/-- What member j reads: the pages of its own COARSE selection, or its own shard up to `last`, the last position that any member
attends (R195, R198). -/
def memberReads (s : State) (r : RGroup) (q : Seq) (falls : Bool) (nb last : Nat) (e : Nat × Nat × Attn) : Reads :=
  if falls then coarseReads s (ctx s e.2.1) q e.2.2 r.topP r.winW
  else { rows := rowReads last ((List.range nb).filter (fun b => decide (e.1 * nb / r.g ≤ b) && decide (b < (e.1 + 1) * nb / r.g))) }

/-- The member reads its pages, pins them and is charged; its descriptor keeps what it reads. -/
def memberTake (g : Nat) (q : Seq) (nb : Nat) (falls : Bool) (extra : Nat) (s : State) (m : Nat × Attn) (rd : Reads) : State :=
  let x := takeReads s q m.2.layer rd
  let s := chargeDram x.1 (ctx s m.1).cls (x.2.1 + extra)
  updDesc s g m.1 (fun d => { d with pins := x.2.2, dram := d.dram + x.2.1 + extra, view := some q, nb := nb
                                     blks := if falls then rd.rows.length else attnNb m.2 })

/-- A member reads poison: it faults, and its mates with RING_MISMATCH (R189, R201, R331). -/
def ringPoison (s : State) (g c a : Nat) : State :=
  faultCtx (poisonFlags s c a).1 c (ringHit s g c (poisonFlags s c a).2 a)

/-- The frames of every member's append, in member order; the context whose append finds none (R176, R195). -/
def ringEnsure (k : Nat) : List (Nat × Attn) → State → Except Nat State
  | [], s => .ok s
  | m :: t, s =>
    match ensureBlocks k (appendBlocks m.2.qPos m.2.q.rows) s with
    | none => .error m.1
    | some s => ringEnsure k t s

/-- The descriptor leaves the barrier. -/
def leaveBarrier (g k : Nat) (s : State) (m : Nat × Attn) : State :=
  let s := updDesc s g m.1 (fun d => { d with barrier := false, app := if m.2.append then some (k, m.2.layer, m.2.q.rows) else none })
  let n := (ctx s m.1).core
  setCtx (setCore s n (startHeads (core s n))) m.1 { ctx s m.1 with st := .running, wait := none }

/-- Every member's appends, then every member's reads; a RING ATTN runs in the mode in which any member of its group issued (R195,
R198, R202; DESIGN CHOICE for members that issued in different modes, notes/assumptions/77.md). -/
def ringGo (s : State) (g : Nat) (r : RGroup) (ms : List (Nat × Attn)) : State :=
  match ms, seq s r.leader with
  | (_, a) :: _, some q0 =>
    let force := ms.any (fun m => match ringDesc s g m.1 with | some d => d.force | none => false)
    let s := ms.foldl (fun s m => updDesc s g m.1 (fun d => { d with force := force })) s
    let falls := force || arcFalls s r
    let n := lenOf q0 a.layer
    let total := if a.append then sumOf (ms.map (fun m => m.2.q.rows)) else 0
    let blocks (m : Nat × Attn) : List Nat := if a.append then appendBlocks m.2.qPos m.2.q.rows else []
    match ms.findSome? (fun m => (cowPoison s q0 (blocks m)).map (fun p => (m.1, p))) with
    | some e => ringPoison s g e.1 e.2
    | none =>
      match (if a.append then ringEnsure r.leader ms s else .ok s) with
      | .error c => faultCtx (flag (flag s (lpe s c + 4) 3) 0x80004 3) c (ringHit s g c 0x0304 0)
      | .ok s1 =>
        let s1 := if a.append then ms.foldl (fun s m => appendRows s (ctx s m.1) r.leader m.2) s1 else s1
        let q1 := (seq s1 r.leader).getD q0
        let q := if a.append then { q1 with len := listSet q1.len a.layer (n + total) } else q1
        let nb := ringNb ms
        let last := (ms.map (fun m => lastAll m.2)).foldl max 0
        let rd := ms.mapIdx (fun j m => (m, memberReads s1 r q falls nb last (j, m)))
        match rd.findSome? (fun e => (pagePoison s1 q a.layer e.2).map (fun p => (e.1.1, p))) with
        | some e => ringPoison s1 g e.1 e.2
        | none =>
          let s2 := rd.foldl (fun s e =>
            memberTake g q nb falls (if a.append then cowBytes s q0 (blocks e.1) + appBytes s q0 e.1.2.qPos e.1.2.q.rows else 0) s e.1 e.2)
            (beginStep s1 r.leader)
          ms.foldl (leaveBarrier g r.leader) s2
  | _, _ => s

/-- The outputs of one member, in the mode that the links and its issue give (R196, R198, R199, R201). -/
def ringFinish (s : State) (d : QDesc) (a : Attn) (q : Seq) (r : RGroup) : State :=
  let falls := d.force || arcFalls s r
  let s := if falls then s else scratch r q s (r.ctxs.idxOf d.ctx, d.ctx, a)
  let s := attnOut s (ctx s d.ctx) q a (if falls then .coarse r.topP r.winW else .ring r.g d.nb)
  let s := if falls then flag s 0x70004 2 else s
  if falls ∨ ringState s ≠ 1 then setDeg s d.ctx else s

/-- The outputs of an ATTN (R169, R199). -/
def runAttn (s : State) (d : QDesc) (a : Attn) : State :=
  match d.view with
  | none => s
  | some q =>
    let s := rsetN s (lpe s d.ctx + 0x10) (rg s (lpe s d.ctx + 0x10) + d.blks)
    if a.mode = 0 then attnOut s (ctx s d.ctx) q a .loc
    else if a.mode = 2 then setDeg (attnOut s (ctx s d.ctx) q a (.coarse a.topP a.winW)) d.ctx
    else match d.group.bind (group s) with
      | some r => ringFinish s d a q r
      | none => s

/-- A barrier does not complete while a member's core is stopped for a change of frequency: its state is held (R126). -/
def execRingBarrierComplete (group : Nat) (s : State) : Res :=
  .next (match Machine.group s group with
    | none => s
    | some r =>
      match atBarrier s group r with
      | none => s
      | some ms =>
        if !isReady s || ms.any (fun m => (core s (Machine.ctx s m.1).core).stop) then s
        else
          match ringCause s r ms with
          | some cause => ms.foldl (fun s m =>
              let s := if cause = 0x0303 then flag s (lpe s m.1 + 4) 1 else s
              faultOne s m.1 (ringHit s group m.1 cause 0)) s
          | none => ringGo s group r ms)

/-! ### Control descriptors (R121, R123, R257, R258) -/

/-- A control descriptor executes at issue and is complete. -/
def control (s : State) (c : Nat) (k : Cand) (pc : Nat) : State :=
  let s := advance s c k
  settle (setCtx s c { ctx s c with pc := pc }) c
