-- ==== Sys2Proof/Safety.lean ====
section
/-! DEFINITION. What counts as a safe run, and the words the statements are made of: a packet that is taken, a command
that gives a state, one that replies OK, one that waits for its completing event. -/

namespace Sys2Proof.Machine

/-- A step that answers a next state: neither a fault nor a refusal of the model. -/
def Safe (s : State) : Prop := ∃ t, step s = .next t

/-- The packet `c` of a host ring is the next to be accepted, its opcode is its command's and no reserved byte of it is set,
on a device that is ready and in service (R276 to R278, R281, R341). -/
abbrev Taken (c : Cmd) (s : State) : Prop :=
  c.dev = false ∧ acceptable s c = true ∧ c.rsv = none ∧ c.op = none ∧ isReady s = true ∧ s.flt.oos = false

/-- A context command that the device itself gives (R252). -/
abbrev Internal (c : Cmd) (s : State) : Prop := c.dev = true ∧ isReady s = true

/-- A command that takes effect: a packet that is taken, or a command the device gives itself. -/
abbrev Given (c : Cmd) (s : State) : Prop := Taken c s ∨ Internal c s

/-- The command may name context `n`: the host may not act on device contexts (R252). -/
abbrev MayName (c : Cmd) (n : Nat) : Prop := c.dev = true ∨ 0x1000 ≤ n

/-- The accepted command: its packet and its index in the ring (R284). -/
def flightOf (c : Cmd) (s : State) : Flight :=
  { c := c, idx := (match c.dev, sq s c.sq with | false, some r => r.head | _, _ => 0), await := .mgmt }

/-- The state with the ring's head past the packet, the command not yet given its effect (R276). -/
abbrev took (c : Cmd) (s : State) : State := advanceHead s c.sq

/-- The state on which the command's effect begins. -/
abbrev began (c : Cmd) (s : State) : State := if c.dev then s else took c s

/-- The outcome in which the command's effect has given `u` and the reply `status`, `detail`, `result` is posted on it. -/
abbrev replied (c : Cmd) (s u : State) (status detail result : Nat) : Res :=
  .next (complete u (flightOf c s) status detail result)

/-- The outcome in which the command's effect has given `u` and the command replies OK with `result`. -/
abbrev done (c : Cmd) (s u : State) (result : Nat) : Res := replied c s u stOk 0 result

/-- The outcome in which the command's effect has given `u` and the command waits for the event `a`. -/
abbrev awaits (c : Cmd) (s u : State) (a : Await) (ctxs : List Nat) : Res := .next (defer u (flightOf c s) a ctxs)

/-- The command answers a next state, and it is as `p` says. -/
def Gives (i : Instr) (s : State) (p : State → Prop) : Prop := ∃ t, exec i s = .next t ∧ p t

/-- The command replies OK with `result` on a state that is as `p` says. -/
def Does (i : Instr) (c : Cmd) (s : State) (result : Nat) (p : State → Prop) : Prop :=
  ∃ u, exec i s = done c s u result ∧ p u

/-- The command is accepted and waits for the event `a`, on a state that is as `p` says. -/
def Waits (i : Instr) (c : Cmd) (s : State) (a : Await) (p : State → Prop) : Prop :=
  ∃ u xs, exec i s = awaits c s u a xs ∧ p u

end Sys2Proof.Machine
end

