/-! ### Faults and recovery (chapter 17) -/

abbrev Pre.ctxFault (c : Nat) (i : FaultInfo) (s : State) : Prop :=
  powered s = true ∧ i.cause ∈ unitCauses ∧ (ctx s c).st ≠ .free ∧ (ctx s c).st ≠ .opened ∧ (ctx s c).st ≠ .faulted

abbrev Pre.resetDone (c : Nat) (s : State) : Prop :=
  powered s = true ∧ s.flt.resets.any (fun r => decide (r.ctx = c) && r.active) = true

abbrev Pre.watchdog (c : Nat) (s : State) : Prop :=
  isReady s = true ∧ ((ctx s c).st = .ready ∨ (ctx s c).st = .running ∨ (ctx s c).st = .waiting) ∧
    wdLimit s (ctx s c) ≤ (ctx s c).wd

abbrev Pre.halyard (s : State) : Prop :=
  isReady s = true ∧ bit (rg s 0x30000) 0 = true ∧ dt s % 10000 = 0 ∧ s.flt.scanAt ≠ dt s

end Sys2Proof.Machine
open Sys2Proof Sys2Proof.Machine in
/-- A context faults, is reset, hangs or overruns its watchdog. A fault cause that a unit raises makes a context
that is not FREE, OPEN or FAULTED already FAULTED with that cause and gives it a reset; the end of a reset leaves
the context OPEN with no reset of it left; an expired watchdog faults the context with WATCHDOG, or with kill-zone
mode on asks for a tier B of its core unless one of this context is in hand; a Halyard scan notes its time, and with
no knot known from the scan before changes nothing but the fault unit. (R324, R326, R327, R328, R331, R333, R340) -/
def Obligations.ContextFaults : Prop :=
  (∀ c i s, Pre.ctxFault c i s → Gives (.contextFault c i) s (fun t =>
    (ctx t c).st = .faulted ∧ (ctx t c).cause = i.cause ∧ (∃ r ∈ t.flt.resets, r.ctx = c))) ∧
  (∀ c s, Pre.resetDone c s → Gives (.contextResetComplete c) s (fun t =>
    (ctx t c).st = .opened ∧ (∀ r ∈ t.flt.resets, r.ctx ≠ c))) ∧
  (∀ c s, Pre.watchdog c s → bit (rg s 0x30000) 1 = false → Gives (.watchdogExpiry c) s (fun t =>
    (ctx t c).st = .faulted ∧ (ctx t c).cause = 0x0402)) ∧
  (∀ c s, Pre.watchdog c s → bit (rg s 0x30000) 1 = true → Gives (.watchdogExpiry c) s (fun t =>
    ∃ r ∈ t.boot.tierB, r.ctx = some c)) ∧
  (∀ s, Pre.halyard s → Gives .halyardScan s (fun t => t.flt.scanAt = dt s ∧ (s.flt.knots = [] → { t with flt := s.flt } = s)))

namespace Sys2Proof.Machine

abbrev Pre.readbackSame (n : Nat) (pad : Bool) (s : State) : Prop :=
  s.pins.pwrok = true ∧ n < 16 ∧ (pad = cmdLevel s n ∨ outsHiZ s = true)

/-- Since when the pad of output n differs from its command, and whether that has been raised. -/
abbrev misAt (s : State) (n : Nat) : Nat × Bool := (tget none s.tmu.mis n).getD (dt s, false)

abbrev Pre.readbackSettles (n : Nat) (pad : Bool) (s : State) : Prop :=
  s.pins.pwrok = true ∧ n < 16 ∧ pad ≠ cmdLevel s n ∧ outsHiZ s = false ∧
    ((misAt s n).2 = true ∨ dt s ≤ max (misAt s n).1 (edgeAt s n) + 200)

abbrev Pre.readbackWrong (n : Nat) (pad : Bool) (s : State) : Prop :=
  s.pins.pwrok = true ∧ n < 16 ∧ pad ≠ cmdLevel s n ∧ outsHiZ s = false ∧
    (misAt s n).2 = false ∧ max (misAt s n).1 (edgeAt s n) + 200 < dt s

abbrev Pre.ringDown (s : State) : Prop := powered s = true ∧ s.ring.trained = true

end Sys2Proof.Machine
open Sys2Proof Sys2Proof.Machine in
/-- Marker readback, the Shutter table, the ring and marker holds. A pad that reads as its output is commanded, or
reads while the outputs are released, ends a mismatch; one that differs for no more than 200 ns since then and since
the last commanded edge, or that has been raised already, is noted; in both cases nothing else changes. A pad that
has differed for longer sets MK_FAULT and the output's readback flag. A mismatch of the Shutter table's copies takes
the device out of service, and every output that only the other copy commands active is driven active. Ring links
that fail are no longer up, every other link stays as it was, and RING_ERR's flag is set if one that was up has
failed. FORCE_COARSE takes the written value; a write of FLT_MK_HOLD clears exactly the bits written as 1 and
changes nothing else. (R71, R74, R191, R201, R342) -/
def Obligations.SharedFaults : Prop :=
  (∀ n pad s, Pre.readbackSame n pad s → exec (.markerReadback n pad) s =
    .next (setMis { s with pins := { s.pins with pads := putBit s.pins.pads n pad } } n none)) ∧
  (∀ n pad s, Pre.readbackSettles n pad s → exec (.markerReadback n pad) s =
    .next (setMis { s with pins := { s.pins with pads := putBit s.pins.pads n pad } } n (some (misAt s n)))) ∧
  (∀ n pad s, Pre.readbackWrong n pad s → Gives (.markerReadback n pad) s (fun t =>
    bit (rg t 0x20004) 5 = true ∧ bit (rg t 0x20048) n = true ∧ t.pins.pads = putBit s.pins.pads n pad)) ∧
  (∀ outs s, powered s = true → Gives (.dupMismatch outs) s (fun t =>
    t.flt.oos = true ∧ bit (rg t 0x20004) 6 = true ∧ ∀ n, n < 16 → bit outs n = true → outActive t n = true)) ∧
  (∀ links retries s, Pre.ringDown s → Gives (.ringLinkDown links retries) s (fun t =>
    (∀ k, k < 8 → bit t.ring.up k = (bit s.ring.up k && !links.testBit k)) ∧
    ((∃ k, k < 8 ∧ links.testBit k = true ∧ linkUp s k = true) → bit (rg t 0x70004) 0 = true))) ∧
  (∀ b s, powered s = true → Gives (.forceCoarseWrite b) s (fun t => bit (rg t 0x70000) 0 = b)) ∧
  (∀ v s, powered s = true → Gives (.fltMkHoldClear v) s (fun t =>
    (∀ n, n < 16 → bit t.flt.hold n = (bit s.flt.hold n && !bit v.toNat n)) ∧
    { t with flt := { t.flt with hold := s.flt.hold } } = s))
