theorem apertureAt_eccErrors (s : State) (l : List (Nat × Bool)) (off : Nat) : apertureAt (eccErrors s l) off = apertureAt s off := by
  have hr : rget (eccErrors s l) 0x10100 = rget s 0x10100 := congrArg (·.2.2.2) (accessView_eccErrors s l)
  simp only [apertureAt, rf, rg, hr]

theorem rdBytes_mem (s u : State) (h : u.mem = s.mem) (a n : Nat) : rdBytes u a n = rdBytes s a n := by
  induction n generalizing a with
  | zero => rfl
  | succ n ih => simp only [rdBytes, mrd, h, ih]

/-- What a read of memory finds: the bytes, the poison and, by the board, the size of the units it covers. -/
def memView (s : State) : Mem × Tab Bool × Board := (s.mem, s.poison, s.board)

/-- Noting an exhausted class changes the registers and the Hoist alone. -/
theorem noteExh_rest (s : State) (c : Nat) : { noteExh s c with regs := s.regs, hst := s.hst } = s := by
  simp only [noteExh]
  split <;> simp only [flag, bump, rsetN, rset]

/-- So does charging a transfer. -/
theorem chargeDram_rest (s : State) (c bytes : Nat) : { chargeDram s c bytes with regs := s.regs, hst := s.hst } = s := by
  simp only [chargeDram]
  split
  · rfl
  · split
    · exact congrArg (fun t => { t with hst := s.hst }) (noteExh_rest _ c)
    · rfl

theorem memView_chargeDram (s : State) (c bytes : Nat) : memView (chargeDram s c bytes) = memView s := by
  have h := congrArg memView (chargeDram_rest s c bytes)
  exact h

theorem readsPoison_of_memView (s u : State) (h : memView u = memView s) (a n : Nat) : readsPoison u a n = readsPoison s a n := by
  simp only [memView, Prod.mk.injEq] at h
  obtain ⟨-, hp, hb⟩ := h
  have hd : dramSize u = dramSize s := by simp only [dramSize, hb]
  have hk (b : Nat) : poisonKey u b = poisonKey s b := by rw [poisonKey, hd, poisonKey]
  simp only [readsPoison, poisonIn, hp, hk]

/-- A read through a memory BAR, on a state in which memory is as the read's errors leave it. -/
theorem barAccess_reads (s u : State) (a : Nat) (e : List (Nat × Bool)) (h : memView u = memView (readErrors s a e)) :
    readOf s (barAccess u a none) a e := by
  have hm : u.mem = s.mem := (congrArg (·.1) h).trans (mem_eccErrors ..)
  have hp := readsPoison_of_memView _ u h a 4
  simp only [readOf, barAccess, ← hp, rdLe, ← rdBytes_mem s u hm]
  split <;> rename_i h <;> simp [h, hm]

theorem exec_bar2Access (off : Nat) (data : Option Word) (e : List (Nat × Bool)) (s : State) (h : isReady s = true)
    (ho : off + 4 ≤ drkSize) :
    exec (.bar2Access off data e) s = .next (barAccess (barErrors s (drkBase + off) data e) (drkBase + off) data) := by
  have hu : isReady (barErrors s (drkBase + off) data e) = true := by
    unfold barErrors
    split
    · rw [isReady_eccErrors, h]
    · exact h
  show execBar2Access off data e s = _
  simp [execBar2Access, bar2, powered_of_isReady s h, hu, Nat.not_lt.mpr ho]

theorem exec_bar4Access (off : Nat) (data : Option Word) (e : List (Nat × Bool)) (s : State) (h : Pre.bar4 off s) :
    exec (.bar4Access off data e) s =
      .next (barAccess (chargeDram (barErrors s (apertureAt s off) data e) 4 4) (apertureAt s off) data) := by
  obtain ⟨hr, ho⟩ := h
  have hu : isReady (barErrors s (apertureAt s off) data e) = true := by
    unfold barErrors
    split
    · rw [isReady_eccErrors, hr]
    · exact hr
  have ha : apertureAt (barErrors s (apertureAt s off) data e) off = apertureAt s off := by
    unfold barErrors
    split
    · exact apertureAt_eccErrors ..
    · rfl
  show execBar4Access off data e s = _
  simp [execBar4Access, bar4, powered_of_isReady s hr, hu, ha, Nat.not_lt.mpr ho]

== == ==

* [Required action]
Taking the line with "simp [execBar2Access, bar2, powered_of_isReady" as the first and the line with "obtain ⟨hr, ho⟩ := h" as the last, retype that stretch of the data above exactly, with no other lines.

* [Written solution]
  simp [execBar2Access, bar2, powered_of_isReady s h, hu, Nat.not_lt.mpr ho]

theorem exec_bar4Access (off : Nat) (data : Option Word) (e : List (Nat × Bool)) (s : State) (h : Pre.bar4 off s) :
    exec (.bar4Access off data e) s =
      .next (barAccess (chargeDram (barErrors s (apertureAt s off) data e) 4 4) (apertureAt s off) data) := by
  obtain ⟨hr, ho⟩ := h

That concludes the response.